Detailed mathematical derivation of regression of a linear function

Hypothetical premise: All data have the same distribution (conform to the same function)
function to be fitted: $$y^{\ast }=kx+bError$$
function (L2 norm):$$L(y,y^{\ast })=(y^{\ast }-y{)}^2=(kx+b-y{)}^{2.}$$
a$a=b-y$ , the function is:
$$L(w)=k^{2x}{\_}^2+2akx+a^2$$
The lowest point of the L(w) function is
$$\frac{4x{\_}^{2a}{\_}^2-4a^{2x}{\_}^2}{4x{\_}^2}=0$$
This simple function can directly calculate the result:
$$w=-\frac{2ax}{2x{\_}^2}=-\frac{a}{x}$$
Therefore, there is a w that makes the L function take 0, and the error is the smallest at this time.
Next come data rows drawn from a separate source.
theorem keeps_settleWakes {F : Kind → Prop} [May F .free] [May F .regs] [May F .ports] [May F .pairs] [May F .links] [May F .queues] [May F .hosts] [May F .lanes] [May F .laneOf] [May F .tbl] [May F .held] [May F .snr] [May F .erle] [May F .errs] [May F .sigma] [May F .noise] [May F .coef] [May F .seeds] [May F .banks] [May F .rows] [May F .tiles] [May F .diags] [May F .maps] [May F .traces] [May F .doms] [May F .cals] [May F .calRuns] [May F .running] [May F .kept] [May F .jobs] [May F .records] [May F .eyes] [May F .completions] [May F .claims] [May F .waiting] [May F .later] [May F .tests] [May F .mram] [May F .gbQueue] [May F .shadows] [May F .highs] [May F .core] [May F .hub] [May F .raised] [May F .out] {r s : State} (h : Keeps F r s) : Keeps F r (settleWakes s) := by
  unfold settleWakes
  repeat' first
    | with_reducible assumption
    | intro _
    | with_reducible apply keeps_ite
    | with_reducible apply keeps_startWakes
    | with_reducible apply keeps_drainWakes
    | with_reducible apply keeps_ite_snd
    | with_reducible apply keeps_foldl_snd
    | with_reducible apply keeps_foldl
    | split
    | dsimp -zeta only
    | with_reducible refine keeps_of_eq (by with_reducible assumption) ?_
    | with_reducible refine keeps_of_eq3 (by with_reducible assumption) ?_
    | dsimp only

theorem keeps_access {F : Kind → Prop} [May F .free] [May F .regs] [May F .ports] [May F .pairs] [May F .links] [May F .queues] [May F .hosts] [May F .lanes] [May F .laneOf] [May F .tbl] [May F .held] [May F .snr] [May F .erle] [May F .errs] [May F .sigma] [May F .noise] [May F .coef] [May F .seeds] [May F .banks] [May F .rows] [May F .tiles] [May F .diags] [May F .maps] [May F .traces] [May F .doms] [May F .cals] [May F .calRuns] [May F .running] [May F .kept] [May F .jobs] [May F .records] [May F .eyes] [May F .completions] [May F .claims] [May F .waiting] [May F .later] [May F .tests] [May F .mram] [May F .gbQueue] [May F .shadows] [May F .highs] [May F .core] [May F .hub] [May F .raised] [May F .out] {r s : State} {x0 x1 : _} (h : Keeps F r s) : Keeps F r (access x0 x1 s) := by
  unfold access
  repeat' first
    | with_reducible assumption
    | intro _
    | with_reducible apply keeps_ite
    | with_reducible apply keeps_modHub
    | with_reducible apply keeps_startWakes
    | with_reducible apply keeps_endAccess
    | with_reducible apply keeps_ite_snd
    | with_reducible apply keeps_foldl_snd
    | with_reducible apply keeps_foldl
    | split
    | dsimp -zeta only
    | with_reducible refine keeps_of_eq (by with_reducible assumption) ?_
    | with_reducible refine keeps_of_eq3 (by with_reducible assumption) ?_
    | dsimp only

theorem keeps_dapOverrun {F : Kind → Prop} [May F .regs] {r s : State} (h : Keeps F r s) : Keeps F r (dapOverrun s) := by
  unfold dapOverrun
  repeat' first
    | with_reducible assumption
    | intro _
    | with_reducible apply keeps_ite
    | with_reducible apply keeps_setFld
    | with_reducible apply keeps_ite_snd
    | with_reducible apply keeps_foldl_snd
    | with_reducible apply keeps_foldl
    | split
    | dsimp -zeta only
    | with_reducible refine keeps_of_eq (by with_reducible assumption) ?_
    | with_reducible refine keeps_of_eq3 (by with_reducible assumption) ?_
    | dsimp only

theorem keeps_issue {F : Kind → Prop} [May F .free] [May F .regs] [May F .ports] [May F .pairs] [May F .links] [May F .queues] [May F .hosts] [May F .lanes] [May F .laneOf] [May F .tbl] [May F .held] [May F .snr] [May F .erle] [May F .errs] [May F .sigma] [May F .noise] [May F .coef] [May F .seeds] [May F .banks] [May F .rows] [May F .tiles] [May F .diags] [May F .maps] [May F .traces] [May F .doms] [May F .cals] [May F .calRuns] [May F .running] [May F .kept] [May F .jobs] [May F .records] [May F .eyes] [May F .completions] [May F .claims] [May F .waiting] [May F .later] [May F .tests] [May F .mram] [May F .gbQueue] [May F .shadows] [May F .highs] [May F .core] [May F .hub] [May F .raised] [May F .out] {r s : State} {x0 x1 : _} (h : Keeps F r s) : Keeps F r (issue x0 x1 s) := by
  unfold issue
  repeat' first
    | with_reducible assumption
    | intro _
    | with_reducible apply keeps_ite
    | with_reducible apply keeps_dapOverrun
    | with_reducible apply keeps_access
    | with_reducible apply keeps_ite_snd
    | with_reducible apply keeps_foldl_snd
    | with_reducible apply keeps_foldl
    | split
    | dsimp -zeta only
    | with_reducible refine keeps_of_eq (by with_reducible assumption) ?_
    | with_reducible refine keeps_of_eq3 (by with_reducible assumption) ?_
    | dsimp only

theorem keeps_execRegisterWrite {F : Kind → Prop} [May F .free] [May F .regs] [May F .ports] [May F .pairs] [May F .links] [May F .queues] [May F .hosts] [May F .lanes] [May F .laneOf] [May F .tbl] [May F .held] [May F .snr] [May F .erle] [May F .errs] [May F .sigma] [May F .noise] [May F .coef] [May F .seeds] [May F .banks] [May F .rows] [May F .tiles] [May F .diags] [May F .maps] [May F .traces] [May F .doms] [May F .cals] [May F .calRuns] [May F .running] [May F .kept] [May F .jobs] [May F .records] [May F .eyes] [May F .completions] [May F .claims] [May F .waiting] [May F .later] [May F .tests] [May F .mram] [May F .gbQueue] [May F .shadows] [May F .highs] [May F .core] [May F .hub] [May F .raised] [May F .out] {r s : State} {x0 x1 : _} (h : Keeps F r s) : OutKeeps F r (execRegisterWrite x0 x1 s) := by
  unfold execRegisterWrite
  repeat' first
    | with_reducible assumption
    | intro _
    | with_reducible apply outKeeps_next
    | with_reducible apply outKeeps_ite
    | with_reducible apply keeps_ite
    | with_reducible apply keeps_issue
    | with_reducible apply keeps_ite_snd
    | with_reducible apply keeps_foldl_snd
    | with_reducible apply keeps_foldl
    | split
    | dsimp -zeta only
    | with_reducible refine keeps_of_eq (by with_reducible assumption) ?_
    | with_reducible refine keeps_of_eq3 (by with_reducible assumption) ?_
    | dsimp only

theorem keeps_execRcRead {F : Kind → Prop} [May F .free] [May F .regs] [May F .ports] [May F .pairs] [May F .links] [May F .queues] [May F .hosts] [May F .lanes] [May F .laneOf] [May F .tbl] [May F .held] [May F .snr] [May F .erle] [May F .errs] [May F .sigma] [May F .noise] [May F .coef] [May F .seeds] [May F .banks] [May F .rows] [May F .tiles] [May F .diags] [May F .maps] [May F .traces] [May F .doms] [May F .cals] [May F .calRuns] [May F .running] [May F .kept] [May F .jobs] [May F .records] [May F .eyes] [May F .completions] [May F .claims] [May F .waiting] [May F .later] [May F .tests] [May F .mram] [May F .gbQueue] [May F .shadows] [May F .highs] [May F .core] [May F .hub] [May F .raised] [May F .out] {r s : State} {x0 x1 : _} (h : Keeps F r s) : OutKeeps F r (execRcRead x0 x1 s) := by
  unfold execRcRead
  repeat' first
    | with_reducible assumption
    | intro _
    | with_reducible apply outKeeps_next
    | with_reducible apply outKeeps_ite
    | with_reducible apply keeps_ite
    | with_reducible apply keeps_issue
    | with_reducible apply keeps_ite_snd
    | with_reducible apply keeps_foldl_snd
    | with_reducible apply keeps_foldl
    | split
    | dsimp -zeta only
    | with_reducible refine keeps_of_eq (by with_reducible assumption) ?_
    | with_reducible refine keeps_of_eq3 (by with_reducible assumption) ?_
    | dsimp only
Similarly, the solution to b is the same
$$L(b)=b^2+2(kx-y)b+(kx-y{)}^2$$
The lowest point of the L(b) function is
$$\frac{4(kx-y{)}^2-4(kx-y{)}^2}{4}=0$$
This simple function can directly calculate the result:
$$b=-\frac{2(kx-y)}{2}=y-kx$$
But according to complex functions, it is often difficult to judge its extreme points, so consider gradient descent.
Partial derivative of L with respect to k:
$$\frac{d(kx+a{)}^2}{dk}=\frac{d(k^{2x}{\_}^2+2akx+a^2)}{dk}=2x{\_}^{2}k+2ax$$
In the same way, the partial derivative of L with respect to b:
$$\frac{d(b+kx-y{)}^2}{db}=2b+2(kx-y)$$
For any k, its partial derivative can be obtained. If its partial derivative>0, the formula for updating k is (η is the learning rate) k ∗ = k −$$k^{\ast }=k-theDk=k-\eta (2x^{2}k+2ax)$$
Similarly, the update formula of b can be obtained as follows:
$$k^{\ast }=k-\eta ▽k=k-h(2b+2(kx-y\left)\right)$$
Then a large amount of learning is carried out at an appropriate learning rate, and the function will slowly approach the optimal solution.
This is the idea of ​​using linear function fitting. If you increase the parameters, increase the order, etc., the situation of model fitting will become more complicated, and of course the effect will be better.